In fact, Dyer issues a sobering warning. He suggests that any further escalation by Western powers—particularly through expanded bombing campaigns in Syria—will serve not to weaken the Islamic State, but to lend it strength. It will validate the very narrative ISIS seeks to perpetuate: that Muslims are under siege from Western infidels. And in doing so, it becomes a most effective instrument of recruitment—drawing the disaffected, the wounded, and the desperate into its fold.

 

“You poke the bear,” Dyer explains with an apt metaphor, “and the bear descends in fury—not only upon you, but upon those nearby, and upon innocents far removed from the original quarrel.

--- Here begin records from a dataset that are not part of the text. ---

-- ==== Sys2Proof/Machine/Clock.lean ====
section
/-! DEFINITION. HardwareClock: the clock half of ADVANCE, and the commands on DIV, TIMA, TMA and TAC (41_clock.md). -/

namespace Sys2Proof.Machine

/-- `divider_register <- wrap8(divider_register + 1)` (R112). -/
def dividerTick (s : State) : State :=
  s.setClock { s.clock with dividerRegister := s.clock.dividerRegister + 1 }

/-- `DividerStep(c)` (R112). -/
def dividerStep (c : Int) (s : State) : State :=
  let r := countdown s.cfg.divInterval dividerTick (s.clock.dividerCounter - c) s
  r.2.setClock { r.2.clock with dividerCounter := r.1 }

/-- `TimerTick()`: on 0xFF reload from the modulo and request TIMER, else add 1 (R114). -/
def timerTick (s : State) : State :=
  if s.clock.timerRegister = 0xFF then
    request (flagMask s.cfg.toConfig .timer)
      (s.setClock { s.clock with timerRegister := s.clock.timerModulo })
  else s.setClock { s.clock with timerRegister := s.clock.timerRegister + 1 }

/-- `TimerStep(c)` (R113): nothing while the timer is disabled (R115). -/
def timerStep (c : Int) (s : State) : State :=
  if s.clock.timerEnabled then
    let r := countdown (s.cfg.timerInterval s.clock.timerSelect) timerTick (s.clock.timerCounter - c) s
    r.2.setClock { r.2.clock with timerCounter := r.1 }
  else s

/-- `ClockAdvance(c)` (R110, R111). -/
def clockAdvance (c : Int) (s : State) : State :=
  if c < 0 then s.raise (.negativeCycles c) else timerStep c (dividerStep c s)

/-- RD_DIV (R120). -/
def execRdDiv (s : State) : Host.Outcome State Fault Refusal := .next (s.yield s.clock.dividerRegister)

/-- WR_DIV (R121): "any write resets to 0"; the countdown is kept (decision D11). -/
def execWrDiv (_data : Byte) (s : State) : Host.Outcome State Fault Refusal :=
  .next (s.setClock { s.clock with dividerRegister := 0x00 })

/-- RD_TIMA (R122). -/
def execRdTima (s : State) : Host.Outcome State Fault Refusal := .next (s.yield s.clock.timerRegister)

/-- WR_TIMA (R123): the countdown is kept (decision D12). -/
def execWrTima (data : Byte) (s : State) : Host.Outcome State Fault Refusal :=
  .next (s.setClock { s.clock with timerRegister := data })

/-- RD_TMA (R124). -/
def execRdTma (s : State) : Host.Outcome State Fault Refusal := .next (s.yield s.clock.timerModulo)

/-- WR_TMA (R125). -/
def execWrTma (data : Byte) (s : State) : Host.Outcome State Fault Refusal :=
  .next (s.setClock { s.clock with timerModulo := data })

/-- RD_TAC (R126). -/
def execRdTac (s : State) : Host.Outcome State Fault Refusal := .next (s.yield (tacValue s))

/-- WR_TAC (R127): the countdown and TIMA are kept (decision D12). -/
def execWrTac (data : Byte) (s : State) : Host.Outcome State Fault Refusal :=
  .next (s.setClock { s.clock with timerEnabled := tacEnable data, timerSelect := tacSelect data })

end Sys2Proof.Machine
end

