-- ==== Sys2Proof/Laws/Step.lean ====
section
/-! SUPPORT. Everything one step can do (40_advance.md R100), and the host's run step by step. -/

namespace Sys2Proof.Machine

/-- A step that answers a next state idled, set the refused mark, or performed the command next presented. -/
theorem step_cases {s t : State} (h : step s = .next t) :
    s.fault = none ∧
      ((s.commands = [] ∧ t = s) ∨
       (∃ w ws e, s.commands = w :: ws ∧ decode s.cfg.toConfig w = .error e ∧ t = (s.setCommands ws).refuse) ∨
       (∃ w ws i, s.commands = w :: ws ∧ decode s.cfg.toConfig w = .ok i ∧ exec i (s.setCommands ws) = .next t)) := by
  unfold step at h
  cases hf : s.fault with
  | some r => rw [hf] at h; simp at h
  | none =>
    rw [hf] at h
    cases hc : s.commands with
    | nil => simp [takeCommand, hc] at h; exact ⟨rfl, .inl ⟨rfl, h.symm⟩⟩
    | cons w ws =>
      simp only [takeCommand, hc, State.setCommands_cfg] at h
      cases hd : decode s.cfg.toConfig w with
      | error e => rw [hd] at h; simp at h; exact ⟨rfl, .inr (.inl ⟨w, ws, e, rfl, hd, h.symm⟩)⟩
      | ok i => rw [hd] at h; exact ⟨rfl, .inr (.inr ⟨w, ws, i, rfl, hd, h⟩)⟩

/-- The host's run goes on from a next state. -/
theorem core_run_next {s t : State} (n : Nat) (h : step s = .next t) :
    core.run (n + 1) s = core.run n t := by
  have h' : core.step s = .next t := h
  exact (Host.Core.run.eq_2 core s n).trans (by rw [h'])

/-- The host's run stops at a fault. -/
theorem core_run_fault {s : State} {r : Fault} (n : Nat) (h : step s = .fault r) :
    core.run (n + 1) s = .fault r := by
  have h' : core.step s = .fault r := h
  exact (Host.Core.run.eq_2 core s n).trans (by rw [h'])

end Sys2Proof.Machine
end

And in that collateral chaos, some find themselves driven straight into the arms of the revolutionaries.”

 

Such is the tragic alchemy of our times: that in fighting monsters, we risk becoming their makers.

 

Tempers, as one might expect, are inflamed. And it seems, with a mournful irony, that we are no longer merely at war with the terrorists—we are at war with ourselves. To hope, in such a climate, for the steady voice of reason may be to hope beyond measure. Yet, despite this, we must face a truth both simple and severe: the hatred we now lament is the offspring of hatred we ourselves have sown. The high-handedness that whole peoples have endured—silently, bitterly, and over centuries—is now rebounding upon us with force and fury.

 

One cannot help but think that a part of the solution—if such a word is not too bold—is to offer people something better than despair. A life imbued with purpose, dignity, and the prospect of flourishing. For when all one sees is darkness, even a false light can become a lure. But if we could but lift their gaze to higher things—if we could present them with hopeful alternatives to hopelessness—we might disarm the appeal of destruction at its root.

 

Let us never forget that one does not win hearts, nor influence minds, by cruelty. One cannot hope to civilise the wounded by bombing their dwellings, or persuade them by obliterating their livelihood. If we are to build peace, it must be done not with missiles, but with mercy. Not by ruin, but by restoration.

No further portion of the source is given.